A particle starts from rest. Its acceleration (a) verses time (t) is as shown in the figure. The maximum speed of the particle will be:

$\begin{align}
  & \left( A \right)110m/s \\
 & \left( B \right)55m/s \\
 & \left( C \right)550m/s \\
 & \left( D \right)660m/s \\
\end{align}$

Answer 1

Hint: Given that the particle is initially at rest. Then the acceleration is the rate of change of its velocity. Since here the initial velocity is zero, acceleration is the rate of change in the final velocity. Thus to find the final velocity is obtained by integration. Here we will get a relation connecting the final velocity of the particle and area under the acceleration- time graph. By substituting the values we will get the solution.

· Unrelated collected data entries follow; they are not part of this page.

-- ==== Sys2Proof/Proofs/TransmitterSteps.lean ====
section
/-! PROOF. What a transmitter starts and what it chooses at a frame's end, on the chains and on the uplink (R32, R33, R129,
R164, R165, R185, logs 4 and 14). -/

namespace Sys2Proof.Machine

/-! ### Starting a frame down a chain (R33, R186) -/

section
variable (s : State) (p : Nat)

/-- R33: a frame started on a port, and the choices after it. -/
theorem startDown_arbitrate (frame : DownFrame) :
    ((s.startDown p frame).arbitrate.port p).core = { (s.port p).core with
        tx := some { frame := frame, bytes := downFrameBytes s.rowId frame } }
      ∧ ((s.startDown p frame).arbitrate.port p).choice = none
      ∧ (∀ q, q ≠ p → ((s.startDown p frame).arbitrate.port q).core = (s.port q).core)
      ∧ SameOutside [.links, .downChoice, .upChoice] s (s.startDown p frame).arbitrate := by
  have hport : (s.startDown p frame).port p = { s.port p with
      tx := some { frame := frame, bytes := downFrameBytes s.rowId frame }, choice := none } := port_putPort_same ..
  have hsame := (same_startDown s p frame).comp (same_arbitrate _) (n := [.links, .downChoice, .upChoice]) (by decide) (by decide)
  refine ⟨?_, ?_, fun q hq => ?_, hsame⟩
  · rw [core_port_arbitrate, hport]
    rfl
  · rw [port_arbitrate]
    split
    · exact downChoice_sending _ (by rw [hport]; exact Option.some_ne_none _)
    · rw [hport]
  · rw [core_port_arbitrate]
    exact congrArg Port.core (port_putPort_other s _ hq)

theorem markBytes_eq (rowId : Byte) (n : Epoch) :
    downFrameBytes rowId (.mark n) = 0x5A#8 :: buildFrame 0x01#8 rowId (layout [(2, n.toNat)]) := by
  rw [layout_cons, layout_nil, List.append_nil]
  rfl

theorem switchBytes_eq (rowId : Byte) (position outlet : Nat) (on : Bool) (tag : BitVec 8) :
    downFrameBytes rowId (.switch position outlet on tag) = 0x5A#8 :: buildFrame 0x02#8 rowId
      (layout [(1, position), (1, outlet), (1, flag on 1), (1, tag.toNat)]) := by
  simp only [layout_cons, layout_nil, List.append_nil, flag_one, ← List.append_assoc]
  rfl

theorem passDownBytes_eq (rowId : Byte) (f : PassDown) :
    downFrameBytes rowId (.passDown f) = 0x5A#8 :: buildFrame 0x03#8 rowId (passDownLayout f) := by
  rw [passDownLayout_eq]
  rfl

theorem exec_markSend {n : Epoch} (hchoice : (s.port p).choice = some .mark) (hdue : (s.port p).dueMark = some n) :
    exec (.markSend p) s = .next ((s.putPort p { s.port p with dueMark := none }).startDown p (.mark n)).arbitrate := by
  change execMarkSend p s = _
  simp only [execMarkSend, hchoice, hdue]

theorem exec_passDownSend {f : PassDown} {rest : List PassDown} (hchoice : (s.port p).choice = some .passDown)
    (hqueue : (s.port p).passDown = f :: rest) : exec (.passDownSend p) s =
      .next ((s.putPort p { s.port p with passDown := rest }).startDown p (.passDown f)).arbitrate := by
  change execPassDownSend p s = _
  simp only [execPassDownSend, hchoice, hqueue]

theorem exec_switchSend {slot : Nat} {rest : List Nat} {e : CurtailEntry} (hchoice : (s.port p).choice = some .switch)
    (hdue : s.dueAt p = slot :: rest) (he : s.entryAt slot = some e) :
    exec (.switchSend p) s = .next (s.startSwitch p slot e).arbitrate := by
  change execSwitchSend p s = _
  simp only [execSwitchSend, hchoice, hdue, he]
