-- ==== Sys2Proof/Machine/Regs.lean ====
section
/-! DEFINITION. The register map of the spec (the register tables of every chapter, at the block bases
of R24), one definition per register: its CFG address, its index ranges, its access masks (Table 0.5)
and its reset value. -/

namespace Sys2Proof.Machine.R

/-- Table 3.4, R60: Device-wide 32-bit slice counter (R60); wraps -/
def SYN_SLICE_COUNT : Reg := { base := 0x1c0000 }

/-- Table 3.4, R60: [3:0] output enabled; [7:4] adaptation running: bit n is 1 while output n has enabled = 1 and mode 2 in … -/
def SYN_SUMMARY : Reg := { base := 0x1c0004 }

/-- Table 3.5, R66: Control, see map -/
def SYN_CTRL : Reg := { base := 0x1c1000, dims := [(4, 0x400)], rw := 0x3f, reset := fun _ => 0x30 }

/-- Table 3.5, R66: Slicing and keyframes, see map -/
def SYN_GEOM : Reg := { base := 0x1c1004, dims := [(4, 0x400)], rw := 0xf37f, reset := fun _ => 0x2016 }

/-- Table 3.5, R66: B in ns -/
def SYN_BUDGET : Reg := { base := 0x1c1008, dims := [(4, 0x400)], rw := 0xffffffff }

/-- Table 3.5, R66: [17:0] M in ns (40,000); [31:18] 0 -/
def SYN_MARGIN : Reg := { base := 0x1c100c, dims := [(4, 0x400)], rw := 0x3ffff, reset := fun _ => 0x9c40 }

/-- Table 3.5, R66: [7:0] c_min (64); [15:8] q (16); [31:16] 0 -/
def SYN_CONF : Reg := { base := 0x1c1010, dims := [(4, 0x400)], rw := 0xffff, reset := fun _ => 0x1040 }

/-- Table 3.5, R66: Queue assignment, see map -/
def SYN_QUEUE : Reg := { base := 0x1c1014, dims := [(4, 0x400)], rwl := 0xbfffbfff }

/-- Table 3.5, R66: [15:0] model handle, 0 = none; [23:16] entry index; [31:24] 0 -/
def SYN_MODEL : Reg := { base := 0x1c1018, dims := [(4, 0x400)], rw := 0xffffff }

/-- Table 3.5, R66: DEV address of bank 0, [31:0] and [47:32] -/
def SYN_BANK_LO : Reg := { base := 0x1c101c, dims := [(4, 0x400)], rw := 0xffffffff }

/-- Table 3.5, R66: DEV address of bank 0, [31:0] and [47:32] -/
def SYN_BANK_HI : Reg := { base := 0x1c1020, dims := [(4, 0x400)], rw := 0xffff }

/-- Table 3.5, R66: [0] bank to make current -/
def SYN_BANK_PUB : Reg := { base := 0x1c1024, dims := [(4, 0x400)], wo := 0x1 }

/-- Table 3.5, R66: DEV address of the history area, 4 KiB aligned -/
def SYN_HIST_LO : Reg := { base := 0x1c1028, dims := [(4, 0x400)], rw := 0xffffffff }

/-- Table 3.5, R66: DEV address of the history area, 4 KiB aligned -/
def SYN_HIST_HI : Reg := { base := 0x1c102c, dims := [(4, 0x400)], rw := 0xffffffff }

/-- Table 3.5, R66: DEV address of the origin ring, 32-byte aligned -/
def SYN_ORING_LO : Reg := { base := 0x1c1030, dims := [(4, 0x400)], rw := 0xffffffff }

/-- Table 3.5, R66: DEV address of the origin ring, 32-byte aligned -/
def SYN_ORING_HI : Reg := { base := 0x1c1034, dims := [(4, 0x400)], rw := 0xffffffff }

/-- Table 3.5, R66: [4:0] log2 of ring records, 4–16 -/
def SYN_ORING_SIZE : Reg := { base := 0x1c1038, dims := [(4, 0x400)], rw := 0x1f, reset := fun _ => 4 }

/-- Table 3.5, R66: [15:0] index of the next record written -/
def SYN_ORING_WR : Reg := { base := 0x1c103c, dims := [(4, 0x400)] }

/-- Table 3.5, R66: Records that overwrote an older record once the ring was full (R59), read or not; saturating event counter -/
def SYN_ORING_LOSS : Reg := { base := 0x1c1040, dims := [(4, 0x400)] }

/-- Table 3.5, R66: Status, see map -/
def SYN_STATUS : Reg := { base := 0x1c1044, dims := [(4, 0x400)] }

/-- Table 3.5, R66: [7:0] slice buffer entries available; [15:8] needed; [23:16] in use -/
def SYN_ENTRIES : Reg := { base := 0x1c1048, dims := [(4, 0x400)] }

/-- Table 3.5, R66: Measured T_frame, ns (R36) -/
def SYN_TFRAME : Reg := { base := 0x1c104c, dims := [(4, 0x400)] }

/-- Table 3.5, R66: Last SOA, TIMEBASE ns -/
def SYN_SOA_LO : Reg := { base := 0x1c1050, dims := [(4, 0x400)] }

/-- Table 3.5, R66: Last SOA, TIMEBASE ns -/
def SYN_SOA_HI : Reg := { base := 0x1c1054, dims := [(4, 0x400)] }

/-- Table 3.5, R66: Output frame counter n -/
def SYN_FRAME : Reg := { base := 0x1c1058, dims := [(4, 0x400)] }

/-- Table 3.5, R66: Index of the newer latched keyframe -/
def SYN_KF_INDEX : Reg := { base := 0x1c105c, dims := [(4, 0x400)] }

/-- Table 3.5, R66: Origin map of the frame being scanned (R58) -/
def SYN_OMAP_CUR : Reg := { base := 0x1c1060, dims := [(4, 0x400), (4, 0x4)] }

/-- Table 3.5, R66: Origin map of the last finished frame -/
def SYN_OMAP_LAST : Reg := { base := 0x1c1070, dims := [(4, 0x400), (4, 0x4)] }

/-- Table 3.5, R66: Origin counters for codes 0b00–0b11; wrap -/
def SYN_ORIG_CNT : Reg := { base := 0x1c1080, dims := [(4, 0x400), (4, 0x4)] }

/-- Table 3.5, R66: Event counters of R60, in this order at 4-byte steps; saturate -/
def SYN_CNT_MISSED : Reg := { base := 0x1c1090, dims := [(4, 0x400)] }

/-- Table 3.5, R66: Event counters of R60, in this order at 4-byte steps; saturate -/
def SYN_CNT_LOWCONF : Reg := { base := 0x1c1094, dims := [(4, 0x400)] }

/-- Table 3.5, R66: Event counters of R60, in this order at 4-byte steps; saturate -/
def SYN_CNT_SHORT : Reg := { base := 0x1c1098, dims := [(4, 0x400)] }

/-- Table 3.5, R66: Event counters of R60, in this order at 4-byte steps; saturate -/
def SYN_CNT_RELDROP : Reg := { base := 0x1c109c, dims := [(4, 0x400)] }

/-- Table 3.5, R66: Event counters of R60, in this order at 4-byte steps; saturate -/
def SYN_CNT_LATEWRITE : Reg := { base := 0x1c10a0, dims := [(4, 0x400)] }

/-- Table 3.5, R66: Event counters of R60, in this order at 4-byte steps; saturate -/
def SYN_CNT_GUARD : Reg := { base := 0x1c10a4, dims := [(4, 0x400)] }

/-- Table 3.5, R66: Event counters of R60, in this order at 4-byte steps; saturate -/
def SYN_CNT_REBASE : Reg := { base := 0x1c10a8, dims := [(4, 0x400)] }

/-- Table 3.5, R66: Event counters of R60, in this order at 4-byte steps; saturate -/
def SYN_CNT_LATEKF : Reg := { base := 0x1c10ac, dims := [(4, 0x400)] }

/-- Table 3.5, R66: Event counters of R60, in this order at 4-byte steps; saturate -/
def SYN_CNT_FAILKF : Reg := { base := 0x1c10b0, dims := [(4, 0x400)] }

/-- Table 3.5, R66: [8:0] sticky overflow of the nine counters above, in order; [9] of SYN_ORING_LOSS -/
def SYN_CNT_OVF : Reg := { base := 0x1c10b4, dims := [(4, 0x400)], w1c := 0x3ff }

/-- Table 3.5, R66: Adaptation control, see map -/
def SYN_ADP_CTRL : Reg := { base := 0x1c10c0, dims := [(4, 0x400)], rw := 0x1f0fff03, wo := 0x80000000, reset := fun _ => 0x8020000 }

/-- Table 3.5, R66: Revert threshold θ, unsigned 16.16 (0.1) -/
def SYN_ADP_THETA : Reg := { base := 0x1c10c4, dims := [(4, 0x400)], rw := 0xffffffff, reset := fun _ => 0x199a }

/-- Table 3.5, R66: [15:0] job timeout in ms (1,000); [19:16] fail_limit, 0 = never (3) -/
def SYN_ADP_LIMITS : Reg := { base := 0x1c10c8, dims := [(4, 0x400)], rw := 0xfffff, reset := fun _ => 0x303e8 }

/-- Table 3.5, R66: [15:0] cool box handle of adapter buffer A; [31:16] of buffer B -/
def SYN_ADP_BUF : Reg := { base := 0x1c10cc, dims := [(4, 0x400)], rw := 0xffffffff }
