/-- A primitive that a draw has left to be binned: its shape, the tiles that it touches, and its shaded vertices, each with a
number within its draw and its output record. -/
structure Unbinned where
  shape : Triangle
  tiles : List Nat
  vertices : List (Nat × List Byte)
  deriving DecidableEq, Repr

/-- A primitive binned: its sequence number, its shape and the scene state it carries. -/
structure Binned where
  seq : Nat
  shape : Triangle
  scissor : Nat × Nat × Nat × Nat
  textures : List (Nat × List Byte)
  layer : Nat
  motionNone : Bool
  idWrite : Bool
  blend : Nat
  depthFn : Nat
  depthWrite : Bool
  tiles : List Nat
  deriving DecidableEq, Repr

/-- The list of a tile in bin memory (R180): its entries, and its first and last chunk, counted from 1 at the top of the pool. -/
structure TileList where
  tile : Nat
  count : Nat
  head : Nat
  tail : Nat
  deriving DecidableEq, Repr

/-- The ordered retire unit of a sketch unit (R185): the primitive before which every fragment has come, and the fragments of
later ones that it holds. -/
structure Retire where
  unit : Nat
  through : Nat
  held : List Fragment
  deriving DecidableEq, Repr

/-- Where a pass stands: its submission stalls (R191), it is pending, it bins, it is in the tile phase of a partial render or in
its last one, or it is stopped. -/
inductive PassPhase where
  | stalled | pending | binning | partialTiles | tiles | stopped
  deriving DecidableEq, Repr

/-- A pass of a render task (R174, R191). -/
structure Pass where
  qid : Nat
  seq : Word
  /-- Core and slot whose control core submitted it. -/
  site : Nat × Nat
  ctx : Nat
  prio : Nat
  number : Nat
  /-- The last pass of its task. -/
  last : Bool
  /-- The render descriptor and the pass entry as read (Tables 7.1, 7.2). -/
  desc : List Byte
  entry : List Byte
  mask : Nat
  lead : Nat
  /-- R184: the tile-owner map as read; none selects the default map. -/
  owners : Option (List Byte)
  phase : PassPhase
  /-- Bytes of the command range parsed so far, and whether binning has ended. -/
  parsed : Nat
  binDone : Bool
  scene : SceneState
  /-- What a pixel holds that no fragment has reached, once a primitive is binned. -/
  clear : Option Pixel
  /-- R182: primitives of the draw under way that wait for a partial render. -/
  todo : List Unbinned
  /-- Vertices of that draw whose output records are in the pool. -/
  inPool : List Nat
  prims : List Binned
  nextSeq : Nat
  /-- Pool use (R180): from its bottom and from its top, primitive records, and the tile lists since they were reset. -/
  poolLow : Nat
  poolHigh : Nat
  records : Nat
  entries : List TileList
  high : Nat
  retire : List Retire
  /-- Pixels of tiles in flight, by y × width + x. -/
  pixels : List (Nat × Pixel)
  /-- R182: tiles stored and not reloaded. -/
  stored : List Nat
  /-- R177: the status of a write that failed at a stop. -/
  fault : Option (Nat × Option Nat)
  started : Nat
  partials : Nat
  stops : Nat
  tilesStored : Nat
  primsTotal : Nat
  deriving DecidableEq, Repr

/-- What SYN takes from a render descriptor whose `syn_out` names an output (R190). -/
structure RenderTask where
  synOut : Nat
  refresh : Word
  base : Nat
  pitch : Nat
  disp : Nat
  dispPitch : Nat
  scene : Nat
  deriving DecidableEq, Repr

/-- What SYN learns when a completion record is posted (R31): the render task of a keyframe, or its flow job with base and
pitch of its vectors. -/
inductive KeyframeNote where
  | none
  | render (r : RenderTask)
  | flow (output : Nat) (refresh : Word) (vectors : Nat) (pitch : Nat)
  deriving DecidableEq, Repr

/-- What the passes of a render task add up to (Table 7.5). -/
structure RenderTotals where
  /-- The pass count of its descriptor, once a pass has been submitted. -/
  total : Nat
  passes : Nat
  prims : Nat
  partials : Nat
  stops : Nat
  tiles : Nat
  high : Nat
  started : Nat
  deriving DecidableEq, Repr

/-! ### Vision engines -/

/-- Where a stage of a chain stands (R195, R197). -/
inductive StageState where
  | waiting
  | running (engine : Nat)
  | stopped (engine : Nat)
  | ended
  deriving DecidableEq, Repr

/-- A stage of a chain: its descriptor as read (Tables 8.1, 8.3, 8.4, 8.6). -/
structure Stage where
  desc : List Byte
  state : StageState
  /-- Its work has been done and its writes made. -/
  done : Bool
  /-- R207: it has been restarted once. -/
  restarted : Bool
  /-- R207: the engine on which it starts again. -/
  pin : Option Nat
  deriving DecidableEq, Repr

/-- Who submitted a chain (R194). -/
inductive ChainSource where
  | host | task | sketch
  | capture (stream : Nat) (buffer : Nat)
  deriving DecidableEq, Repr

/-- How a chain ended: status, TIMEBASE, and what SYN learns when its record is posted (R198). -/
structure ChainEnd where
  status : Nat
  at_ : Nat
  note : KeyframeNote
  deriving DecidableEq, Repr

/-- A chain held by the dispatcher. -/
structure Chain where
  ident : Nat
  source : ChainSource
  ctx : Nat
  prio : Nat
  synOut : Nat
  queue : Option Nat
  tag : Word
  timeout : Nat
  refresh : Word
  stages : List Stage
  /-- R262: TIMEBASE at the start of its first stage, 0 before, and the time its stages have run. -/
  firstRun : Nat
  engineNs : Nat
  /-- Its end, until its record can be posted in submission order (R198). -/
  ended : Option ChainEnd
  deriving DecidableEq, Repr

/-- A submission that waits for a place (R211): its task, its descriptor and, where it stalls a control core, that core and
slot; a sketch unit's waits with none. -/
structure WaitingChain where
  qid : Nat
  seq : Word
  addr : Nat
  site : Option (Nat × Nat)
  deriving DecidableEq, Repr

/-- The dispatcher and its engines. -/
structure VisState where
  chains : List Chain
  nextChain : Nat
  /-- VIS_CD_SUBMIT_LO as last written. -/
  submitLo : Word
  /-- R211. -/
  waiting : List WaitingChain
  deriving DecidableEq, Repr

/-! ### Display pipes and outputs -/

/-- A slice as the pipe fetched it (R57): what its lines show. -/
structure ShownSlice where
  frame : Word
  slice : Nat
  /-- First output line, and lines. -/
  first : Nat
  lines : Nat
  /-- The entry's pixels (ARGB8888 by offset), or none: the slice was not final. -/
  pixels : Option (List Host.Cell)
  deriving DecidableEq, Repr

/-- A pipe, beside its registers (the shadow values are the registers). -/
structure DspPipe where
  /-- Applied values of the shadowed registers, by offset from the pipe's base; a register that is not listed has its
  reset value. -/
  applied : List (Nat × Word)
  /-- R228: values latched at the commit line, for the next SOA. -/
  latched : Option (List (Nat × Word))
  /-- The present frame's commit line has come; a first SOA has come since the timing generator started. -/
  linePassed : Bool
  began : Bool
  /-- Frame counter of the next SOA. -/
  nextFrame : Word
  /-- R221: the PLL relocks. -/
  relock : Bool
  /-- R294, R238: the output stops at the end of the frame; a stopped pipe waits for a commit. -/
  stopAtEnd : Bool
  needCommit : Bool
  /-- R231: the timing generator has failed. -/
  genFailed : Bool
  /-- R235: DSP_DECLARE as written, as latched for the next frame, and for the present frame. -/
  declared : Word
  declNext : Word
  declNow : Word
  /-- R235: assured layers changed by the commit that took effect at the present SOA (bit 1 L6, bit 2 L7). -/
  changed : Word
  /-- R229: a flip awaits its SOA. -/
  flip : Bool
  /-- Lines with underrun in the present frame: line, first pixel that is blanket. -/
  underruns : List (Nat × Nat)
  /-- Assured layers invalid in the present frame, and in the previous one (bit 0 L6, bit 1 L7). -/
  invalid : Word
  wasInvalid : Word
  /-- Signatures to compare with: output, L6, L7. -/
  prevOut : Option Word
  prev6 : Option Word
  prev7 : Option Word
  /-- Slices fetched in the present frame. -/
  shown : List ShownSlice
  /-- R351: signed grid error accumulated by the frame-lock loop, ppb. -/
  trim : Int
  deriving DecidableEq, Repr

/-- What a sink answers while its output trains (R215, R217). -/
structure Panel where
  edid : List Byte
  /-- DPCD maximum rate, lanes code and ASSR, where the read succeeds. -/
  dpcd : Option (Nat × Nat × Bool)
  deriving DecidableEq, Repr

/-- A declared timing (R217), with its totals. -/
structure Declared where
  hActive : Nat
  vActive : Nat
  pclk : Nat
  hTotal : Nat
  vTotal : Nat
  deriving DecidableEq, Repr

/-- An AUX transaction of the host (R216). -/
structure AuxTx where
  op : Nat
  addr : Nat
  len : Nat
  tries : Nat
  /-- It has been sent; before that it waits for training to end. -/
  sent : Bool
  deriving DecidableEq, Repr

/-- An output, beside its registers. -/
structure EdpOut where
  panel : Option Panel
  declared : List Declared
  aux : Option AuxTx
  /-- The training that runs replaces a link that was trained. -/
  again : Bool
  /-- R231: pipe P4 drives the output. -/
  p4 : Bool
  deriving DecidableEq, Repr

/-- Display. -/
structure DspState where
  pipes : Vector DspPipe 5
  outs : Vector EdpOut 4
  /-- R231: the pipe that pipe P4 takes over, and TIMEBASE of its failure, until the switch. -/
  takeover : Option (Nat × Nat)
  /-- R231: pipe P4 has replaced a pipe. -/
  replacing : Option Nat
  deriving DecidableEq, Repr

/-! ### Capture -/

/-- An open frame of a video stream (R244). -/
structure CapFrame where
  buffer : Nat
  start : Nat
  lines : Nat
  /-- A line was too long or there were too many. -/
  long : Bool
  /-- A line was short. -/
  short : Bool
  crc : Bool
  header : Bool
  corrected : Nat
  deriving DecidableEq, Repr

/-- A good frame of a pair that waits for its partner (R245). -/
structure PairWait where
  buffer : Nat
  start : Nat
  good : Bool
  deriving DecidableEq, Repr

/-- A video stream; the states of its buffers are in CAP_Vn_STATE. -/
structure VideoStream where
  frame : Option CapFrame
  last : Option Nat
  pair : Option PairWait
  /-- R245: an event of the present frame has been sent. -/
  told : Bool
  /-- R245: the index that the partner's Frame Start has taken for this stream's next frame; 8: that frame is dropped. -/
  common : Option Nat
  deriving DecidableEq, Repr

/-- An audio stream: the period under way (R249). -/
structure AudioStream where
  samples : List Byte
  frames : Nat
  first : Nat
  resync : Bool
  gap : Bool
  deriving DecidableEq, Repr

/-- A TDM port (R248). -/
structure AudioPort where
  lastSync : Option Nat
  /-- Frames of the expected length since the port was lost. -/
  good : Nat
  deriving DecidableEq, Repr

/-- An FSYNC output (R247): what was read when `en` rose. -/
structure Fsync where
  running : Bool
  start : Nat
  period : Nat
  width : Nat
  /-- Pulses sent, and TIMEBASE of the last leading edge. -/
  pulses : Nat
  lastEdge : Nat
  deriving DecidableEq, Repr

/-- A command of an I²C controller that runs (R250). -/
structure I2cRun where
  addr : Nat
  wlen : Nat
  rlen : Nat
  data : List Byte
  deriving DecidableEq, Repr

/-- Capture. -/
structure CapState where
  video : Vector VideoStream 16
  audio : Vector AudioStream 8
  ports : Vector AudioPort 2
  fsync : Vector Fsync 4
  i2c : Vector (Option I2cRun) 4
  deriving DecidableEq, Repr

/-! ### Scheduling -/

/-- A queue descriptor as cached at enable (Table 11.1). -/
structure QDesc where
  subBase : Nat
  cplBase : Nat
  logSize : Nat
  prio : Nat
  cqOnly : Bool
  serial : Bool
  maxInflight : Nat
  deriving DecidableEq, Repr

/-- A queue entry as read from the submission ring (Table 11.2). -/
structure Entry where
  seq : Word
  op : Nat
  dlValid : Bool
  dlAbort : Bool
  handle : Nat
  tag : Word
  deadline : Nat
  launch : Nat
  param : Nat
  /-- R263: valid dependencies (queue, sequence number). -/
  deps : List (Nat × Word)
  /-- R263, R369: some dependency was invalid when the doorbell was accepted. -/
  depBad : Bool
  /-- R261: slice tag (frame, slice, output). -/
  slice : Option (Word × Nat × Nat)
  input : Nat
  /-- R260: the entry lay in memory with an uncorrectable error, at this address. -/
  unreadable : Option Nat
  /-- TIMEBASE of the doorbell (R282, WAIT_NS). -/
  rungAt : Nat
  deriving DecidableEq, Repr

Complete step by step answer:
Given,
The particle is initially at rest.
$u=0m/s$
Thus acceleration is the rate of change of the velocity with time.
 $a=\dfrac{dv}{dt}$
Then rearranging the equation we get,
$dv=adt$
Hence by integrating we will get the final velocity.
$\int{dv=\int{adt}}$
$v=\int{adt}$ ……………..(1)
From the equation arrived, the velocity of the particle and area under the acceleration- time curve are equal.
In the given acceleration-time graph the area under the graph gives the maximum velocity.
Then,
${{v}_{\max }}=\dfrac{1}{2}\times base\times height$
From the graph substitute the value of base and height.
${{v}_{\max }}=\dfrac{1}{2}\times 11\times 10$
${{v}_{\max }}=55m/s$
So, the correct answer is “Option B”.

Additional Information: The velocity is defined as the change in object’s position from one point to other with respect to the time. It is a vector quantity like acceleration.

Note: The area under the graph of acceleration-time gives the change in velocity. Thus acceleration is the rate of change of the velocity with time. If the velocity is just in the opposite direction then acceleration will have negative value. This is termed as deceleration. The slope of the velocity time graph gives acceleration. That is, the motion is retarded.